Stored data
+++++

-- ==== Sys2Proof/Machine/Rings.lean ====
section
/-!
DEFINITION. Waiting work and the rings of a die scheduler (10 R276, R277, R282): what waits, its members in a die's
rings, and their order of service.
-/
namespace Sys2Proof.Machine

/-! ### The region cache (R277) -/

/-- The words of a block as the scheduler fetches it: memory, with the HW fields of a copy that another die holds. -/
def State.blockWords (s : State) (c : Ctx) (b : Word) : List Word :=
  (List.range 32).map fun k =>
    if k = 3 ∨ k = 8 ∨ k = 9 then s.liveWord c b (8 * k) else (s.ctxWord (hwWho c) (va57 b + 8 * k)).getD 0

/-- Blocks of a path fetched into a die's region cache, at most 256; what falls out is written back. -/
def State.cachePath (s : State) (c : Ctx) (d : Nat) (leaf : Word) : State :=
  match s.regionPath (hwWho c) d leaf with
  | none => s
  | some path => path.foldl (fun s b =>
      if (s.die d).regions.any (·.addr == b) then s
      else
        let s := s.touchCtx (hwWho c) (va57 b)
        let all := ⟨b, c, s.blockWords c b⟩ :: (s.die d).regions
        (all.drop 256).foldl State.writeBackBlock (s.modDie d fun x => { x with regions := all.take 256 })) s

/-! ### Waiting work (R276) -/

/-- Words of context registers, as a gang keeps its caller's. -/
def ctxWords (c : Ctx) : List Word := [c.pgroot, c.hbase, c.hlimit, c.hoff, c.hattr, c.loamva]
def ctxOfWords (ws : List Word) : Ctx :=
  ⟨ws.getD 0 0, ws.getD 1 0, ws.getD 2 0, ws.getD 3 0, ws.getD 4 0, ws.getD 5 0⟩

/-- The region control block that receives a context's handler tasks (R336). -/
def State.netRegion (s : State) (net asid : Nat) : Word :=
  s.hwWord ((s.net net).ctxbase.toNat % 2 ^ 52 + 32 * asid + 24)

/-- The context registers of an ASID: a die's record, or a latency hardware thread that holds them (R481). -/
def State.ctxByAsid (s : State) (asid : Nat) : Option Ctx :=
  match s.dies.findSome? fun e => e.2.contexts.find asid with
  | some c => some c
  | none => s.harts.findSome? fun e => if e.2.ctx.asid == asid && e.2.ctx.pgroot != 0 then some e.2.ctx else none

/-- Context registers that a die holds for an ASID. -/
def State.dieCtx (s : State) (d asid : Nat) : Ctx := (s.die d).contexts.get asid .zero

/-- A piece of waiting work: a gang not yet placed, a handler task (R342), a context whose crews stand saved off a core, or in
its shadow bank (R356). -/
inductive Work where
  | gang (seq : Nat)
  | task (t : Task)
  | context (core asid : Nat)
  deriving DecidableEq, Repr

/-- Waiting work with its leaf region and the context that names the region. -/
structure Waiting where
  work : Work
  region : Word
  ctx : Ctx
  deriving DecidableEq, Repr

/-- Crews of a context that wait for a core, by key: saved, with their region's fault word clear. -/
def State.waitingCrews (s : State) (core asid : Nat) : List (Nat × Crew) :=
  s.crews.filter fun e => e.2.core == core && e.2.asid == asid && !e.2.faulted && !e.2.place.onCore

/-- The work that waits on a die; gangs and handler tasks are held by die 0 (R43, R342). -/
def State.waiting (s : State) (d : Nat) : List Waiting :=
  let gangs := if d = 0 then (s.gangs.filter fun e => e.2.waiting).map fun e =>
      (⟨.gang e.1, e.2.desc.region, ctxOfWords e.2.ctx⟩ : Waiting) else []
  let tasks := if d = 0 then (s.die 0).tasks.filterMap fun t =>
      (s.ctxByAsid t.asid).map fun c => (⟨.task t, s.netRegion t.net t.asid, c⟩ : Waiting) else []
  let waits := fun (c : Crew) => !c.place.onCore || (c.place == .shadow && (s.core c.core).switch.isNone)
  let saved := (s.crews.filter fun e => waits e.2 && !e.2.faulted && e.2.core / Config.coresPerDie == d).map fun e =>
    (⟨.context e.2.core e.2.asid, e.2.region, s.dieCtx d e.2.asid⟩ : Waiting)
  gangs ++ tasks ++ saved.dedup

/-- Every block with waiting work at or below it. -/
def State.waitingBlocks (s : State) (d : Nat) : List (Word × Ctx) :=
  ((s.waiting d).flatMap fun e => ((s.regionPath (hwWho e.ctx) d e.region).getD []).map fun b => (b, e.ctx)).dedup

/-- The cores whose regions a die's rings serve: its own; for die 0, which places gangs on every die, all of them. -/
def serves (d core : Nat) : Bool := d == 0 || core / Config.coresPerDie == d

/-- A crew by which its region holds its core: one of a pre-filled context does not. -/
def State.holds (s : State) (c : Crew) : Bool := c.place.onCore && !(c.place == .shadow && (s.core c.core).switch.isNone)

/-- Blocks at or above a crew that holds one of those cores. -/
def State.holdingBlocks (s : State) (d : Nat) : List (Word × Ctx) :=
  ((s.crews.filter fun e => s.holds e.2 && serves d e.2.core).flatMap fun e =>
    let c := (s.core e.2.core).ctxOf e.2.asid
    ((s.regionPath (hwWho c) d e.2.region).getD []).map fun b => (b, c)).dedup

/-- The context in which a block is read: that of its cached copy. -/
def State.blockCtx (s : State) (b : Word) : Ctx := ((s.liveBlock b).map (·.ctx)).getD .zero

/-- The deficit of a region that leaves its ring becomes 0; one that holds cores has not left (R276; log 53). -/
def State.resetDeficit (s : State) (d : Nat) (b : Word) : State :=
  let c := s.blockCtx b
  if (s.coresHeld c d b).isEmpty then s.putDeficit c b 0 else s

/-- The members of a die's rings as work comes and goes: those with waiting work enter at the tail, and those that
neither wait nor have expired leave. -/
def State.refreshRing (s : State) (d : Nat) : State :=
  let s1 := (s.waiting d).foldl (fun (s : State) w => s.cachePath w.ctx d w.region) s
  let now := ((s1.waitingBlocks d).map (·.1)).dedup
  let ring := (s1.die d).ring
  let stays := fun (b : Word) => now.contains b || (s1.die d).expired.contains b
  let s2 := (ring.filter fun b => !stays b).foldl (fun s b => s.resetDeficit d b) s1
  s2.modDie d fun x => { x with ring := ring.filter stays ++ now.filter fun b => !ring.contains b }

/-! ### Service (R282) -/

/-- Whether two regions stand in one ring: the same parent and effective priority. -/
def State.sameRing (s : State) (d : Nat) (x y : Word × Ctx) : Bool :=
  s.parentOf x.2 d x.1 == s.parentOf y.2 d y.1 && s.prioOf x.2 d x.1 == s.prioOf y.2 d y.1

/-- The members of a die's rings, head first. -/
def State.members (s : State) (d : Nat) : List (Word × Ctx) :=
  let all := (s.waitingBlocks d) ++ (s.holdingBlocks d).filter fun h => (s.die d).expired.contains h.1
  (s.die d).ring.filterMap fun b => all.find? fun x => x.1 == b

/-- The members whose parent is a block, ring after ring in falling priority (R283); 0 stands above the roots. -/
def State.below (s : State) (d : Nat) (m : List (Word × Ctx)) (parent : Word) : List (Word × Ctx) :=
  [3, 2, 1, 0].flatMap fun p => m.filter fun e => s.parentOf e.2 d e.1 == parent && s.prioOf e.2 d e.1 == p

/-- The regions below a block in order of service: each before those below it (R276). -/
def State.regionOrder (s : State) (d : Nat) (m : List (Word × Ctx)) : Nat → Word → List Word
  | 0, _ => []
  | fuel + 1, parent => (s.below d m parent).flatMap fun e => e.1 :: State.regionOrder s d m fuel e.1

/-- A die's waiting work in order of service: strictly by effective priority, and within one the winners of the last tick first
(R282, R283). -/
def State.workOrder (s : State) (d : Nat) : List Waiting :=
  let order := ((s.die d).grants ++ s.regionOrder d (s.members d) 16 0).dedup
  let ws := order.flatMap fun b => (s.waiting d).filter fun w => w.region == b
  [3, 2, 1, 0].flatMap fun p => ws.filter fun w => s.prioOf w.ctx d w.region == p

def GangDesc.count (g : GangDesc) : Nat := fld g.shape 14 0
def GangDesc.csz (g : GangDesc) : Nat := if fld g.shape 35 31 = 0 then 32 else fld g.shape 35 31
def GangDesc.maxc (g : GangDesc) : Nat := if fld g.shape 39 36 = 0 then 8 else fld g.shape 39 36
def GangDesc.crews (g : GangDesc) : Nat := ceilDiv g.count g.csz
/-- Cores of a gang (R278 step 1). -/
def GangDesc.cores (g : GangDesc) : Nat := min g.maxc g.crews

def State.coresAsked (s : State) (w : Work) : Nat :=
  match w with
  | .gang seq => ((s.gangs.find seq).map fun g => g.desc.cores).getD 0
  | .task _ | .context _ _ => 1

end Sys2Proof.Machine
end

+++++

## PROBLEM
Look above for the line with "def State.refreshRing (s" and the line with "let stays := fun", and reproduce exactly those two lines plus every line between, nothing more.

## RESULT
def State.refreshRing (s : State) (d : Nat) : State :=
  let s1 := (s.waiting d).foldl (fun (s : State) w => s.cachePath w.ctx d w.region) s
  let now := ((s1.waitingBlocks d).map (·.1)).dedup
  let ring := (s1.die d).ring
  let stays := fun (b : Word) => now.contains b || (s1.die d).expired.contains b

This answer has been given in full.